DIRECTIONS FOR THIS TASK: Your output should be the lines of the data that follow, reproduced exactly from the first through the line bearing "def execCorePllLock (s".
⟨
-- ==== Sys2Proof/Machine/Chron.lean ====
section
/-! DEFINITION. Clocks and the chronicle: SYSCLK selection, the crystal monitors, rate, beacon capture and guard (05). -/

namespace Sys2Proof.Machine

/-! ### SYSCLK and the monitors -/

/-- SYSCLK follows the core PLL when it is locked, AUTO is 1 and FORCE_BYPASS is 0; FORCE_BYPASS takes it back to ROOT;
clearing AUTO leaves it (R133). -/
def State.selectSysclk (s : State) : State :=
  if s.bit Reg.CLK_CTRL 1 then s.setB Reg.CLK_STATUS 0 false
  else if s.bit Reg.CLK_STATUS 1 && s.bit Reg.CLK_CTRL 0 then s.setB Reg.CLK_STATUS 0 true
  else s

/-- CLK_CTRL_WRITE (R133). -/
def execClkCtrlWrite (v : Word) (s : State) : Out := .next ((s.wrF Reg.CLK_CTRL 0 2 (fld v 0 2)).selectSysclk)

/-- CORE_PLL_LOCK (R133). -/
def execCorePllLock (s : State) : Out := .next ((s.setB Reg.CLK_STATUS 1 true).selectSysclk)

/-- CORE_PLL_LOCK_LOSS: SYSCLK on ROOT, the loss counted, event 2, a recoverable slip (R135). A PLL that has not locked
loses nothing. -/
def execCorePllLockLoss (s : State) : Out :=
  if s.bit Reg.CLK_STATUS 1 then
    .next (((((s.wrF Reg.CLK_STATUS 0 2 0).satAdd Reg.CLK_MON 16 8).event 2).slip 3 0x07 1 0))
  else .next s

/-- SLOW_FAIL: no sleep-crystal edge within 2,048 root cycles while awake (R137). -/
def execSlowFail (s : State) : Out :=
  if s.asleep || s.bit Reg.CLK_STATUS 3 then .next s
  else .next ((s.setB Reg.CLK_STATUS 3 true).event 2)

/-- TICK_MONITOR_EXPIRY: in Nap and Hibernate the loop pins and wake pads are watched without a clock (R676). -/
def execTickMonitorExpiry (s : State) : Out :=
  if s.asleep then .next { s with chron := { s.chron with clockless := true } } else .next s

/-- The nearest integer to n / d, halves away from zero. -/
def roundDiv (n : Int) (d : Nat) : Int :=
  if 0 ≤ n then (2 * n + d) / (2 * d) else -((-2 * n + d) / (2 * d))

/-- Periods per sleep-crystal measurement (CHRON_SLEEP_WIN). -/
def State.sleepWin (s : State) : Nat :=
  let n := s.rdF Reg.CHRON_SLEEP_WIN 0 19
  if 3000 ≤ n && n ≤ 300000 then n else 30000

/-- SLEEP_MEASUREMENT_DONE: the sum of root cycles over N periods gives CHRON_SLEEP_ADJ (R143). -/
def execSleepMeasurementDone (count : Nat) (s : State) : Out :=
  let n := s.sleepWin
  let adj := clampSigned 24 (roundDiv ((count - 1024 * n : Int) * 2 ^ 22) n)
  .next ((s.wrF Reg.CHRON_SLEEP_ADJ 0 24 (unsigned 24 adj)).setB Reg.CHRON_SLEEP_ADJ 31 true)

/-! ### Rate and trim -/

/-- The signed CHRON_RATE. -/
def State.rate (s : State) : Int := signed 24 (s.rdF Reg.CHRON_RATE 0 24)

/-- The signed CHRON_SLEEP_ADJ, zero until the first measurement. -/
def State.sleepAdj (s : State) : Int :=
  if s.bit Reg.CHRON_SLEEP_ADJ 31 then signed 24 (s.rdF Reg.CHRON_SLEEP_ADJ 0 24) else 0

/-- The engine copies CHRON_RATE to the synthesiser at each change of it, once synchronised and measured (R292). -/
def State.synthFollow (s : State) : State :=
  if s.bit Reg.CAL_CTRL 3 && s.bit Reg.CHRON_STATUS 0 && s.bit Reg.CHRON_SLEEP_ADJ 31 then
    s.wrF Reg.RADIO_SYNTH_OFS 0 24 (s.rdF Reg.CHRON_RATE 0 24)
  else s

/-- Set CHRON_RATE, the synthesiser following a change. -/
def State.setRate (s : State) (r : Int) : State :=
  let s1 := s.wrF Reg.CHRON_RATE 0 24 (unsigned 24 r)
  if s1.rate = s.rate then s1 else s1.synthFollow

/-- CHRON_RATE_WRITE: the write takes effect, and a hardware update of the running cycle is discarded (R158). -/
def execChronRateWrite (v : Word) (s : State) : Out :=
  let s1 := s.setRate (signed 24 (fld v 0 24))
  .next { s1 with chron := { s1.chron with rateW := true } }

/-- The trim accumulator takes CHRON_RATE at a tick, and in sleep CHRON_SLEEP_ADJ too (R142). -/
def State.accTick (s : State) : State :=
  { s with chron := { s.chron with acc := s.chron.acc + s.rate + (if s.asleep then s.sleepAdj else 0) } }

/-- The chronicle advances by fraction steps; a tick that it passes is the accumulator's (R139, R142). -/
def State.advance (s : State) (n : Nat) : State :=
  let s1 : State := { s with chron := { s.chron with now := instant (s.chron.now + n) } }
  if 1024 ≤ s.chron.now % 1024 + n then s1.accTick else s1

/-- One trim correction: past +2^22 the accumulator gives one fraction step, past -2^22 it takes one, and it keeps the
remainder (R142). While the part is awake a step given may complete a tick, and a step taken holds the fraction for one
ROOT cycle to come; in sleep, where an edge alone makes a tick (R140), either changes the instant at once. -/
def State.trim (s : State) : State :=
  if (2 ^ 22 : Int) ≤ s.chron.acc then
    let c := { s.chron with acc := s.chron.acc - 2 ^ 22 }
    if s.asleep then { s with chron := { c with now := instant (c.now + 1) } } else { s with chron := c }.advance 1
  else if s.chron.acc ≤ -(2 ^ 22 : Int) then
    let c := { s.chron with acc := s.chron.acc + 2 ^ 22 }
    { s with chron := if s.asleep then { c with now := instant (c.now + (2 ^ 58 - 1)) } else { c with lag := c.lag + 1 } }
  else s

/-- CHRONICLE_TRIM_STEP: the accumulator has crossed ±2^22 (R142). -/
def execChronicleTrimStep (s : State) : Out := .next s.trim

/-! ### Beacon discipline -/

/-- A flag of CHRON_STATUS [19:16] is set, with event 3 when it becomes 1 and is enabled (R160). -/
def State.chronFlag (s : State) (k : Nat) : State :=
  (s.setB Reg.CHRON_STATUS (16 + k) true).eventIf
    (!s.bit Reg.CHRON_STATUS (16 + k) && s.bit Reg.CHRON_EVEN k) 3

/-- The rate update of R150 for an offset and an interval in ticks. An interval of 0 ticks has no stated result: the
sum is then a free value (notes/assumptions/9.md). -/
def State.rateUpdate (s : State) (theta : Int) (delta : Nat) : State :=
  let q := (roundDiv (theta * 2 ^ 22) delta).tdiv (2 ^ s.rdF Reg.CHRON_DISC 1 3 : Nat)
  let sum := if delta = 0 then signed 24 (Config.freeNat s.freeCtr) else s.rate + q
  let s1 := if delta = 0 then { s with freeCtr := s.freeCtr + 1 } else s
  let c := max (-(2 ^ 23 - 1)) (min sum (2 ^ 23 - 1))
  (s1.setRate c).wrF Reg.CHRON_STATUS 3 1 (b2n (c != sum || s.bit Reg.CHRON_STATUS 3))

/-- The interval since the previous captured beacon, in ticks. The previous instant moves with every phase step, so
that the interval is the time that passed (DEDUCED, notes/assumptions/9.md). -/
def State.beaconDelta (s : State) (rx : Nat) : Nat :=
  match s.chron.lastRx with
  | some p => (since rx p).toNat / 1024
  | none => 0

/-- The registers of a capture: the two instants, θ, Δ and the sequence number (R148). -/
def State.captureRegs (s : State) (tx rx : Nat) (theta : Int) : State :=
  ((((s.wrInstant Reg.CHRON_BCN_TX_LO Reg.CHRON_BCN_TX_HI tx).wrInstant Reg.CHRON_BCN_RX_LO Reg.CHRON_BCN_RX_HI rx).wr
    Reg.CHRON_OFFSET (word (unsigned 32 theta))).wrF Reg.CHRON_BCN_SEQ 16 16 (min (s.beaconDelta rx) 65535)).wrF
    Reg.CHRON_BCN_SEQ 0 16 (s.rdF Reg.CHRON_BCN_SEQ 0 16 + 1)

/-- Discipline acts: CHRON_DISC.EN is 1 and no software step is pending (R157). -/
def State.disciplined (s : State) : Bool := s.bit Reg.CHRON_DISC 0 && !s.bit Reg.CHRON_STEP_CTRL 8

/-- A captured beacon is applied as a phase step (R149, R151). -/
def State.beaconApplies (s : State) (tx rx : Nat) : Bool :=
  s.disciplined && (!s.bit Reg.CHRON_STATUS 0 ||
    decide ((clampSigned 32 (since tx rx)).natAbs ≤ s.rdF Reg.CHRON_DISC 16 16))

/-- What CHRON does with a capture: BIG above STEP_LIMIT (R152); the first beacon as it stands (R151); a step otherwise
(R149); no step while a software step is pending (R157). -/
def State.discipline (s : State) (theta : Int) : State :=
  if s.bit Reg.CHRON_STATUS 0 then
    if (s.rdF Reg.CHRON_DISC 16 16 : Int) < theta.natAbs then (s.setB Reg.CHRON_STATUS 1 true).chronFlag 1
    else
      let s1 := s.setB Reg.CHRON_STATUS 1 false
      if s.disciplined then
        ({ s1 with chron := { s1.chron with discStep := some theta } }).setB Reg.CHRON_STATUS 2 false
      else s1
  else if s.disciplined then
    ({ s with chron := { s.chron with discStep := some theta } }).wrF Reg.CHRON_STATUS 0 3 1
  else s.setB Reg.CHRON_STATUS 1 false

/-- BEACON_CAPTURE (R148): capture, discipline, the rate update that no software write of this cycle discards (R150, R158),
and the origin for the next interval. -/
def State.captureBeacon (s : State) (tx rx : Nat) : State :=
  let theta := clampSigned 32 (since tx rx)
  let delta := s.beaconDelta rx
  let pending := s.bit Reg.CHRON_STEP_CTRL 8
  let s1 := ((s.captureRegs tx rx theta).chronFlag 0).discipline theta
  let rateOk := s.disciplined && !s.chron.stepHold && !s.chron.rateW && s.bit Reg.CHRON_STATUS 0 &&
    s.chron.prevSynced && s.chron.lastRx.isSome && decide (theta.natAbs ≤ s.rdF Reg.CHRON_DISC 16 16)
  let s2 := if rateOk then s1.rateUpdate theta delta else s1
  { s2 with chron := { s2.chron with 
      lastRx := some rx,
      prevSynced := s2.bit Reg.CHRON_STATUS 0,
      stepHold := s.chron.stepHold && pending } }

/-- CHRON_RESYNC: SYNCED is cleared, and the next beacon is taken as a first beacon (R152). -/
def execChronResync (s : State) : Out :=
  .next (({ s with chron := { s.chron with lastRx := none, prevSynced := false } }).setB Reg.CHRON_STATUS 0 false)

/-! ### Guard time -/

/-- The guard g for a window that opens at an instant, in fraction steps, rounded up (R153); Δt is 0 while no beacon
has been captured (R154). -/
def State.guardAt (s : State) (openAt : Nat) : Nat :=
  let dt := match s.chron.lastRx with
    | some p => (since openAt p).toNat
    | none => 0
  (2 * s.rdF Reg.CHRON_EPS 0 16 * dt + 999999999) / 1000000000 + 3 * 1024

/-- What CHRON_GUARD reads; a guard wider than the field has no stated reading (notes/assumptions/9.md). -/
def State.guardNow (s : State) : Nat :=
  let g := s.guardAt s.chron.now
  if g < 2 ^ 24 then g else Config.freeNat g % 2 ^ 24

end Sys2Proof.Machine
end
⟩
RESULT FOR THIS TASK:
-- ==== Sys2Proof/Machine/Chron.lean ====
section
/-! DEFINITION. Clocks and the chronicle: SYSCLK selection, the crystal monitors, rate, beacon capture and guard (05). -/

namespace Sys2Proof.Machine

/-! ### SYSCLK and the monitors -/

/-- SYSCLK follows the core PLL when it is locked, AUTO is 1 and FORCE_BYPASS is 0; FORCE_BYPASS takes it back to ROOT;
clearing AUTO leaves it (R133). -/
def State.selectSysclk (s : State) : State :=
  if s.bit Reg.CLK_CTRL 1 then s.setB Reg.CLK_STATUS 0 false
  else if s.bit Reg.CLK_STATUS 1 && s.bit Reg.CLK_CTRL 0 then s.setB Reg.CLK_STATUS 0 true
  else s

/-- CLK_CTRL_WRITE (R133). -/
def execClkCtrlWrite (v : Word) (s : State) : Out := .next ((s.wrF Reg.CLK_CTRL 0 2 (fld v 0 2)).selectSysclk)

/-- CORE_PLL_LOCK (R133). -/
def execCorePllLock (s : State) : Out := .next ((s.setB Reg.CLK_STATUS 1 true).selectSysclk)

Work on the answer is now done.